Доктор, утешая меня, напомнил мне еще одно понятие: родина. Я думаю, так утешать могут только посторонние люди. Мне начинает казаться, что любовь к родине — какое-то кошачье чувство: кошки привыкают к месту, к обстановке, к географии…
Но самое страшное в жизни — это бессонница…»
Прежде всего появляется лицо совершенно случайное, не имеющее прямого отношения к событиям, — пупырявый газетчик Петька с Рыбацкой улицы Петербургской стороны. Шныряя по Малому проспекту и радуясь трескотне пулеметов, Петька нашел на панели, у деревянного забора, револьвер. Петька огляделся хорошенько, присел на корточки, прикрыв находку полами своего пальтишки, и незаметно втянул револьвер за пазуху.

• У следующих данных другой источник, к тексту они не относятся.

-- ==== Sys2Proof/Decode.lean ====
section
/-! DEFINITION. No row of spec/opcode_table.json gives bits, so no word spells a command (log 4). -/

namespace Sys2Proof

/-- The command a word spells by the table's bits: none, since no row has any. -/
def decodeTableWord (_nbits _w : Nat) : Option Instr := none

end Sys2Proof
end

«Пойду в юнкерей палить», — решил Петька, изнывая от восторга, и кинулся в ту сторону, где шел главный бой и куда сейчас, со стороны Спасской улицы, подвозили пушку. Добежав до угла, Петька опустился для важности на одно колено, вынул наган и прицелился. Сердце его горело счастьем свершения. Но в эту самую минуту за Петькиной спиной остановился швейцаров сын Степан Топориков, в драном пиджачном костюме, протянул через Петькино плечо немытую руку, вырвал револьвер и крикнул сердитым голосом:
— Не дело! Ступай молоко сосать!
Петьке было тринадцать лет, и он по праву считал себя взрослым. Стрелять по юнкерам казалось ему более заманчивым, чем бить воробьев из рогатки. Петька взвыл от досады и злобы:
— Дяденька, полно баловать! Отдай штучку-то!
Трещал пулемет, звенели стекла, рушились карнизы юнкерского училища, торопливые красногвардейцы заряжали почти в упор придвинутую пушку. Небо заволакивалось мглой, раненых оттаскивали в угловую аптеку.
Топориков цыкнул на Петьку, стянул пустое брюхо ремнем и, помахивая револьвером, пошел в дым.
Будучи фигурой эпизодической, Петька-газетчик стушевывается и исчезает…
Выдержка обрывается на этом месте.